Anyone who’s ever dabbled in online dating is intimately familiar with being ghosted. Suddenly and without explanation, your romantic interest ceases all contact, never to be heard from again.
Sadly, anyone who’s ever conducted a protracted job search has received the same treatment from a potential employer. In our modern age—when options are infinite, time is precious and workers are dispensable—it’s common for employers to express interest in a candidate, only to abruptly stop communicating with them at a moment’s notice, offering no reason as to why.
There’s no phone call, no customary “We decided to go in another direction” rejection letter; in fact, you’ll never be given any indication whether the job is even still available. All you’re left with is a sliver of hope, a mountain of anxiety and dozens of unanswered follow-up emails with the subject line “Checking in.”
But why do so many companies put their corporate image at risk and engage in such rude, dismissive behavior? Cursory research reveals there’s no good answer. When a company fails to get back to an applicant, they’re mostly just being “lazy and inconsiderate,” says Aaron Rines, CEO of San Diego-based recruiting agency LinqM. But that—like excuses for romantic ghosting—sounds like a bunch of bullshit.

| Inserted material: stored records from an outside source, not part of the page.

-- ==== Sys2Proof/Certificates/Slice0/Obligations.lean ====
section
/-! DEFINITION. The statements for the provers: def Obligations.<Name> : Prop, each with the rule of the spec that it
formalises. A statement that rests on a choice of the spec's own (D<n>) or of the model (log <n>) says so; every cycle cost given
below is the CycleTable's default (D3, log 8). -/

section SliceObligations

open Sys2Proof Sys2Proof.Machine

/-! ## Encoding, decoding and the step -/

/-- Words written out from the encodings of 30_encoding.md R83 to R88, one or more of each family of the table, decode to the
instruction each stands for, with its length (R90) and its M1 fetches (R95). The opcode bytes are the spec's general knowledge (log 21), and
that 0xDD before a byte without an indexed form is a lone prefix, here 0xDD 0xEB, is its own choice D9. -/
def Obligations.SampleWordsDecode : Prop :=
  decode [0x3E, 0xA5] = .ok ⟨.ldRN .a 0xA5, 2, 1⟩ ∧
  decode [0x66] = .ok ⟨.ldRMemHl .h, 1, 1⟩ ∧
  decode [0x01, 0x34, 0x12] = .ok ⟨.ldDdNn .bc 0x1234, 3, 1⟩ ∧
  decode [0xF5] = .ok ⟨.pushQq .af, 1, 1⟩ ∧
  decode [0x9C] = .ok ⟨.sbcAR .h, 1, 1⟩ ∧
  decode [0xED, 0x7A] = .ok ⟨.adcHlSs .sp, 2, 2⟩ ∧
  decode [0xCB, 0x5E] = .ok ⟨.bitBMemHl 3, 2, 2⟩ ∧
  decode [0xDD, 0xCB, 0xFE, 0x30] = .ok ⟨.slsMemIxdR 0xFE .b, 4, 2⟩ ∧
  decode [0xDA, 0x00, 0x90] = .ok ⟨.jpCcNn .c 0x9000, 3, 1⟩ ∧
  decode [0xEF] = .ok ⟨.rstP 0x28, 1, 1⟩ ∧
  decode [0xED, 0xB8] = .ok ⟨.lddr, 2, 2⟩ ∧
  decode [0xED, 0x50] = .ok ⟨.inRPortC .d, 2, 2⟩ ∧
  decode [0xFD, 0x75, 0x80] = .ok ⟨.ldMemIydR 0x80 .l, 3, 2⟩ ∧
  decode [0xFD, 0x7C] = .ok ⟨.ldRIyh .a, 2, 2⟩ ∧
  decode [0xDD, 0xEB] = .ok ⟨.lonePrefixDd, 1, 1⟩ ∧
  decode [0xED, 0xED] = .ok ⟨.edNop 0xED, 2, 2⟩

/-- Decoding the encoding of a well-formed instruction gives it back, with its length and its M1 fetches (R70, R95), whatever
follows it; after a lone prefix the next byte must have no indexed form (R87). -/
def Obligations.EncodeThenDecode : Prop :=
  ∀ (i : Instr) (rest : List Byte), i.wellFormed = true → MayFollow i rest →
    decode (encode i ++ rest) = .ok ⟨i, (encode i).length, m1Fetches (encode i)⟩

/-- Every memory content decodes, at every PC, to exactly one instruction form, which the bytes from PC on alone decide; the decoder never
refuses (R97), whatever follows. The form is well-formed, of one to four bytes, and never a decode transition. -/
def Obligations.EveryByteSequenceDecodes : Prop :=
  (∀ (b0 b1 b2 b3 : Byte) (rest : List Byte), ∃ d : Decoded,
    decode (b0 :: b1 :: b2 :: b3 :: rest) = .ok d ∧
    (∀ s : State, s.readByte s.pc = b0 → s.readByte (s.pc + 1) = b1 → s.readByte (s.pc + 2) = b2 →
      s.readByte (s.pc + 3) = b3 → s.decodeAtPc = d) ∧
    d.instr.wellFormed = true ∧ d.length = (encode d.instr).length ∧ 1 ≤ d.length ∧ d.length ≤ 4 ∧
    d.m1 = m1Fetches (encode d.instr))

/-- The bytes an instruction was decoded from are its encoding, in every context, but for the second encodings that the spec gives NEG,
RETN, RETI and IM (R85) and BIT b,(XY+d) (R263); and what each of those decodes to. That the aliases after 0xED exist is the spec's own
choice D23, and that they share a constructor is the model's (log 15). -/
def Obligations.DecodedBytesAreTheEncoding : Prop :=
  (∀ b0 b1 b2 b3 : Byte, isSecondEncoding b0 b1 b3 = false →
    encode (decodeBytes b0 b1 b2 b3).instr = [b0, b1, b2, b3].take (decodeBytes b0 b1 b2 b3).length) ∧
  (∀ b2 b3 : Byte,
    (∀ op ∈ [0x4C, 0x54, 0x5C, 0x64, 0x6C, 0x74, 0x7C], decodeBytes 0xED op b2 b3 = ⟨.neg, 2, 2⟩) ∧
    (∀ op ∈ [0x55, 0x65, 0x75], decodeBytes 0xED op b2 b3 = ⟨.retn, 2, 2⟩) ∧
    (∀ op ∈ [0x5D, 0x6D, 0x7D], decodeBytes 0xED op b2 b3 = ⟨.reti, 2, 2⟩) ∧
    (∀ op ∈ [0x4E, 0x66, 0x6E], decodeBytes 0xED op b2 b3 = ⟨.im0, 2, 2⟩) ∧
    decodeBytes 0xED 0x76 b2 b3 = ⟨.im1, 2, 2⟩ ∧ decodeBytes 0xED 0x7E b2 b3 = ⟨.im2, 2, 2⟩) ∧
  (∀ (b z : Fin 8) (d : Byte),
    decodeBytes 0xDD 0xCB d (BitVec.ofNat 8 (64 + 8 * b.val + z.val)) = ⟨.bitBMemIxd b d, 4, 2⟩ ∧
    decodeBytes 0xFD 0xCB d (BitVec.ofNat 8 (64 + 8 * b.val + z.val)) = ⟨.bitBMemIyd b d, 4, 2⟩)

/-- A step in which the core is not halted after the opportunity is exec of the instruction decoded from the bytes at PC, in the state
whose PC has moved past them and whose R has counted the M1 fetches (60_exceptions.md R350, 30_encoding.md R72, R73). -/
def Obligations.StepRunsDecodedInstruction : Prop :=
  ∀ (s o : State) (d : Decoded), o = s.opportunity → o.halted = false →
    d = decodeBytes (o.readByte o.pc) (o.readByte (o.pc + 1)) (o.readByte (o.pc + 2)) (o.readByte (o.pc + 3)) →
    step s = exec d.instr { o with
      pc := o.pc + BitVec.ofNat 16 d.length
      r := (o.r &&& 0x80) ||| BitVec.ofNat 8 ((o.r.toNat % 128 + d.m1) % 128) }

/-- Where memory holds, from PC on, the encoding of a well-formed instruction, and the step takes no opportunity and is not halted,
the step is exec of that instruction, PC just past it and R advanced as R95 says. -/
def Obligations.StepRunsEncodedInstruction : Prop :=
  ∀ (s : State) (i : Instr), s.budget < 0 → s.halted = false → i.wellFormed = true →
    (∀ k b, (encode i)[k]? = some b → s.readByte (s.pc + BitVec.ofNat 16 k) = b) →
    MayFollow i [s.readByte (s.pc + BitVec.ofNat 16 (encode i).length)] →
    step s = exec i { s with
      pc := s.pc + BitVec.ofNat 16 (encode i).length
      r := bumpR s.r (m1Fetches (encode i)) }

/-- A decode transition goes on to the row that the selected context reads at PC (R71; log 9): that row's answer, a next state,
is the transition's. -/
def Obligations.TransitionRunsSelectedRow : Prop :=
  ∀ (s : State) (i : Instr) (d : Decoded),
    (i = .prefixCb ∧ d = decodeBitOps (s.readByte s.pc) ∨
     i = .prefixEd ∧ d = decodeExtended (s.readByte s.pc) (s.readByte (s.pc + 1)) (s.readByte (s.pc + 2)) ∨
     i = .prefixDd ∧ d = decodeIndexed .ix (s.readByte s.pc) (s.readByte (s.pc + 1)) (s.readByte (s.pc + 2)) ∨
     i = .prefixFd ∧ d = decodeIndexed .iy (s.readByte s.pc) (s.readByte (s.pc + 1)) (s.readByte (s.pc + 2)) ∨
     i = .prefixDdCb ∧ d = decodeIndexedBitOps .ix (s.readByte s.pc) (s.readByte (s.pc + 1)) ∨
     i = .prefixFdCb ∧ d = decodeIndexedBitOps .iy (s.readByte s.pc) (s.readByte (s.pc + 1))) →
    ∃ t, exec i s = .next t ∧
      exec d.instr { s with pc := s.pc + BitVec.ofNat 16 d.length, r := bumpR s.r d.m1 } = .next t

/-! ## Reset and invariants -/

/-- What reset leaves, for every draw of the reset oracle (70_reset_and_hazards.md R380, 10_state.md R42; D13, D17), and that the first
step takes no interrupt opportunity (R381). That the memory list is then empty, so that every byte reads 0x00, is the model's choice (log 2,
log 20): R380 says only that reset does not write memory. -/
def Obligations.ResetValues : Prop :=
  ∀ w : ResetDraws,
    State.resetWith w =
      { a := w.a, f := 0, b := w.b, c := w.c, d := w.d, e := w.e, h := w.h, l := w.l,
        altA := w.altA, altF := w.altF, altB := w.altB, altC := w.altC, altD := w.altD, altE := w.altE,
        altH := w.altH, altL := w.altL, ix := w.ix, iy := w.iy, sp := 0, pc := 0, i := w.i, r := w.r,
        iff1 := false, iff2 := false, im := .mode0, budget := -(Config.frameCycles : Int), halted := false,
        mem := [], events := [] } ∧
    (State.resetWith w).opportunity = State.resetWith w

/-- The three invariants hold at reset, for every draw: the canonical form of memory, which is the model's own (log 20) over memory that
lists nothing (log 2), the budget's bounds (10_state.md R38), and IFF1 = IFF2 (R35, from R380). -/
def Obligations.ResetMeetsInvariants : Prop :=
  ∀ w : ResetDraws, MemCanonical (State.resetWith w) ∧ BudgetInFrame (State.resetWith w) ∧ IffsAgree (State.resetWith w)

/-- Every step keeps the memory list in its canonical form: equal memories are equal data (20_memory.md R50; log 20). -/
def Obligations.StepKeepsMemoryCanonical : Prop :=
  ∀ s t : State, MemCanonical s → step s = .next t → MemCanonical t

/-- Every step keeps the budget in `[-FRAME_CYCLES, 23)` (10_state.md R38; the costs are the CycleTable's, log 8). -/
def Obligations.StepKeepsBudgetInFrame : Prop :=
  ∀ s t : State, BudgetInFrame s → step s = .next t → BudgetInFrame t

/-- No step and no instruction faults or is refused: each answers a next state (60_exceptions.md R360, 30_encoding.md R92). -/
def Obligations.NothingFaults : Prop :=
  (∀ s : State, Completes (step s)) ∧ (∀ (i : Instr) (s : State), Completes (exec i s))

/-- A byte of a bank that is not writable reads the same after a step: what a step changes lies in a writable bank
(20_memory.md R54, R56). -/
def Obligations.ReadOnlyBanksNeverChange : Prop :=
  ∀ (s t : State) (x : Word), step s = .next t → t.readByte x = s.readByte x ∨ Config.bankReadOnly (bankOf x) = false

/-- Every step keeps IFF1 = IFF2: only a loaded starting state makes them differ (10_state.md R35; D16, log 7). -/
def Obligations.StepKeepsIffsAgree : Prop :=
  ∀ s t : State, IffsAgree s → step s = .next t → IffsAgree t

/-- Who changes the control registers: I, IM, bit 7 of R, the flip-flops and `halted` change in a step only as 10_state.md R32, R34,
R35, R36 and R40 say (D13). -/
def Obligations.ControlRegisterWriters : Prop :=
  ∀ s t : State, step s = .next t →
    (t.i ≠ s.i → RunsNext s .ldIA) ∧
    (t.im ≠ s.im → RunsNext s .im0 ∨ RunsNext s .im1 ∨ RunsNext s .im2) ∧
    (t.r.getLsbD 7 ≠ s.r.getLsbD 7 → RunsNext s .ldRA) ∧
    (t.iff1 ≠ s.iff1 ∨ t.iff2 ≠ s.iff2 →
      (0 ≤ s.budget ∧ s.iff1 = true) ∨ RunsNext s .di ∨ RunsNext s .ei ∨ RunsNext s .retn ∨ RunsNext s .reti) ∧
    (t.halted = true → s.halted = false → RunsNext s .halt) ∧
    (t.halted = false → s.halted = true → 0 ≤ s.budget ∧ s.iff1 = true)

/-- The shadow set changes only by EX AF,AF′ and EXX (10_state.md R23), and IX or IY only by an instruction whose first byte is 0xDD or
0xFD (R24). -/
def Obligations.ShadowAndIndexWriters : Prop :=
  ∀ s t : State, step s = .next t →
    (t.altA ≠ s.altA ∨ t.altF ≠ s.altF → RunsNext s .exAfAf) ∧
    (t.altB ≠ s.altB ∨ t.altC ≠ s.altC ∨ t.altD ≠ s.altD ∨ t.altE ≠ s.altE ∨ t.altH ≠ s.altH ∨ t.altL ≠ s.altL →
      RunsNext s .exx) ∧
    (t.ix ≠ s.ix → s.opportunity.halted = false ∧ s.opportunity.readByte s.opportunity.pc = 0xDD) ∧
    (t.iy ≠ s.iy → s.opportunity.halted = false ∧ s.opportunity.readByte s.opportunity.pc = 0xFD)

/-- The event history only grows, only by the port instructions, and each new event carries the PC of the instruction that performed
it (20_memory.md R60, R63; log 14). -/
def Obligations.HistoryGrowsByPortInstructions : Prop :=
  ∀ s t : State, step s = .next t →
    ∃ new : List PortEvent, t.events = s.events ++ new ∧
      (new ≠ [] → s.opportunity.halted = false ∧ usesPorts s.opportunity.decodeAtPc.instr = true) ∧
      ∀ e ∈ new, eventPc e = s.opportunity.pc

/-- R advances by IncR only on its low seven bits (10_state.md R33). -/
def Obligations.IncRKeepsBit7 : Prop :=
  ∀ (s : State) (n : Nat),
    s.incR n = { s with r := (s.incR n).r } ∧
    (s.incR n).r.toNat % 128 = (s.r.toNat % 128 + n) % 128 ∧
    (s.incR n).r.getLsbD 7 = s.r.getLsbD 7

/-! ## Memory -/

/-- A word is read low byte first, and the address after 0xFFFF is 0x0000 (20_memory.md R53). -/
def Obligations.WordReadIsLittleEndianAndWraps : Prop :=
  ∀ s : State,
    (∀ a : Word, (s.readWord a).toNat = 256 * (s.readByte (BitVec.ofNat 16 (a.toNat + 1))).toNat + (s.readByte a).toNat) ∧
    (s.readByte 0xFFFF = 0x34 → s.readByte 0x0000 = 0x12 → s.readWord 0xFFFF = 0x1234)

/-- The loader (70_reset_and_hazards.md R382): the registers as given, the last byte given for an address and every other byte as
before, whatever the bank; the budget, `halted` and the history kept (D31, log 16). -/
def Obligations.LoaderEffect : Prop :=
  ∀ (s : State) (w : Snapshot), MemCanonical s →
    s.load w =
      { s with a := w.a, f := w.f, b := w.b, c := w.c, d := w.d, e := w.e, h := w.h, l := w.l,
               altA := w.altA, altF := w.altF, altB := w.altB, altC := w.altC, altD := w.altD, altE := w.altE,
               altH := w.altH, altL := w.altL, ix := w.ix, iy := w.iy, sp := w.sp, pc := w.pc, i := w.i, r := w.r,
               iff1 := w.iff1, iff2 := w.iff2, im := w.im, mem := (s.load w).mem } ∧
    ∀ x : Word, (s.load w).readByte x =
      ((w.bytes.reverse.find? fun p => p.1 == x).map fun p => p.2).getD (s.readByte x)

/-! ## The arithmetic primitives -/

/-- `add8` and `sub8` as 40_alu.md R104 and R105 write them, on unbounded integers, and who uses them: ADD and SUB with no carry
in, ADC and SBC with F.C, NEG as 0 less A (the cost is left open here). -/
def Obligations.Add8AndSub8 : Prop :=
  (∀ (a b : Byte) (cin : Bool),
    (add8 a b cin).1.toNat = (a.toNat + b.toNat + cin.toNat) % 256 ∧
    Mirrors (add8 a b cin).2 (add8 a b cin).1 ∧
    (add8 a b cin).2.h = decide (0xF < a.toNat % 16 + b.toNat % 16 + cin.toNat) ∧
    (add8 a b cin).2.pv = decide (a.getLsbD 7 = b.getLsbD 7 ∧ (add8 a b cin).1.getLsbD 7 ≠ a.getLsbD 7) ∧
    (add8 a b cin).2.n = false ∧
    (add8 a b cin).2.c = decide (0xFF < a.toNat + b.toNat + cin.toNat) ∧
    ((sub8 a b cin).1.toNat : Int) = ((a.toNat : Int) - b.toNat - cin.toNat) % 256 ∧
    Mirrors (sub8 a b cin).2 (sub8 a b cin).1 ∧
    (sub8 a b cin).2.h = decide ((a.toNat % 16 : Int) - (b.toNat % 16 : Int) - cin.toNat < 0) ∧
    (sub8 a b cin).2.pv = decide (a.getLsbD 7 ≠ b.getLsbD 7 ∧ (sub8 a b cin).1.getLsbD 7 = b.getLsbD 7) ∧
    (sub8 a b cin).2.n = true ∧
    (sub8 a b cin).2.c = decide ((a.toNat : Int) - b.toNat - cin.toNat < 0)) ∧
  (∀ (s : State) (src : ByteForm) (v : Byte) (cf : Bool), v = src.value s → cf = s.f.getLsbD 0 →
    (∃ c, exec (src.alu .add) s = .next { s with a := (add8 s.a v false).1, f := (add8 s.a v false).2.toByte, budget := c }) ∧
    (∃ c, exec (src.alu .adc) s = .next { s with a := (add8 s.a v cf).1, f := (add8 s.a v cf).2.toByte, budget := c }) ∧
    (∃ c, exec (src.alu .sub) s = .next { s with a := (sub8 s.a v false).1, f := (sub8 s.a v false).2.toByte, budget := c }) ∧
    (∃ c, exec (src.alu .sbc) s = .next { s with a := (sub8 s.a v cf).1, f := (sub8 s.a v cf).2.toByte, budget := c }) ∧
    (∃ c, exec .neg s = .next { s with a := (sub8 0 s.a false).1, f := (sub8 0 s.a false).2.toByte, budget := c }))

/-- `inc8` and `dec8` (R107, R108): the flags of an add or a subtract of 1, PV at the one overflow, C unchanged. -/
def Obligations.Inc8AndDec8 : Prop :=
  ∀ (v : Byte) (g0 : Flags),
    ((inc8 v g0).1.toNat = (v.toNat + 1) % 256 ∧ Mirrors (inc8 v g0).2 (inc8 v g0).1 ∧
      (inc8 v g0).2.h = decide (v.toNat % 16 = 15) ∧ (inc8 v g0).2.pv = decide (v = 0x7F) ∧
      (inc8 v g0).2.n = false ∧ (inc8 v g0).2.c = g0.c) ∧
    (((dec8 v g0).1.toNat : Int) = ((v.toNat : Int) - 1) % 256 ∧ Mirrors (dec8 v g0).2 (dec8 v g0).1 ∧
      (dec8 v g0).2.h = decide (v.toNat % 16 = 0) ∧ (dec8 v g0).2.pv = decide (v = 0x80) ∧
      (dec8 v g0).2.n = true ∧ (dec8 v g0).2.c = g0.c)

Unsatisfied, I sought to interrogate the motives of companies who act like a shitty Tinder date that doesn’t text you back after getting handsy in the back of an Uber.
Here’s what I found.
They Don’t Want to Get Sued
Often, rejected candidates ask their employers for feedback on what they can improve on, only to be met with stone-cold silence. In this case, companies may have a genuine excuse: They don’t want their feedback to become the basis of a discrimination lawsuit; as a result, they end up not giving any at all. That comment about “not having enough experience” can be construed as ageism, for instance.
“Liability and lawsuits are more in play than ever before for employers,” Rines says. “Therefore, they’re cautious through every step [of the interview process] to keep themselves out of trouble.”
That doesn’t preclude them from giving a vague rejection letter, though. Yet fears of a lawsuit are so intense they can result in utter silence. “[HR executives] are overcautious to the point of not saying anything at all,” according to Tim Sackett, president at HRU Technical Resources, a staffing firm in Lansing, Michigan.
Another possible explanation is that the company’s HR department just doesn’t have the courage to tell you the bad news. “Most people are super conflict-avoidant,” Sackett continues. “And your average HR or talent-acquisition person is even more conflict-avoidant.” They delight in filling job vacancies—not in telling candidates they’re subpar.
Michael North, professor of management at New York University’s Stern School of Business, says this attitude is common—in both love and business. As ghosting requires zero effort, it’s an easy way out of an inherently awkward interaction. But this cowardice always reflects poorly on a company’s reputation, not just an individual’s. “As we teach in business and in psychology, avoidance is rarely an effective long-term strategy for any kind of conflict or awkward situation,” he says. “In fact, it almost always backfires in the long run.”
They’re Keeping You as a Backup Candidate
Sometimes, companies have a specific candidate in mind for the job, but don’t want to reject the other candidates until they have the top candidate’s ass in a chair working away. That process can take months between the interview(s), getting everyone to sign off on the candidate, salary and benefit negotiations, background check, paperwork and weeks to months between the person leaving their old job and starting the new one. Since the candidate can decide to back out of the job offer at any time, the company keeps you hanging on as a second option. (It’s kind of like cushioning, but in this case, your livelihood is on the line.)
“The hiring process is much more complex than perceived by the average person,” says Rines, who has lost $50,000 in recruiting fees after a candidate accepted an offer and changed their mind last minute. “I’ve had people take counteroffers, get into a car accident day one, never actually start and/or ghost me after accepting an offer.”
The Company Is Poorly Run
Most of the time, though, the ghosting comes down to a communication breakdown within the company, Sackett says. The company recruiter will contact you saying they like your résumé and are interested in you for a position. That information will be sent to the HR department, which sends it to the hiring manager. But the hiring manager doesn’t think you’re right for the job, promotes someone from within the organization or decides not to hire for that position after all. And that information never makes it back to the recruiter who contacted you initially, and who suddenly lost the ability to reply to email. Essentially, you’re stuck in a Kafkaesque bureaucratic quagmire, and no one has the answers you seek. “It doesn't make it right,” Sackett says, “but it’s the reality of what happens behind the scenes.”
Really, Though, There’s No Excuse
“The companies and people who don’t give feedback are questionable to work with,” Sackett says. “The best companies and talent-acquisition executives take pride in getting back to candidates, because they know they might have another job for that person in the future. But if you never got back to me last time, I’ll just be like, Fuck you. I’m not gonna take another job from you.”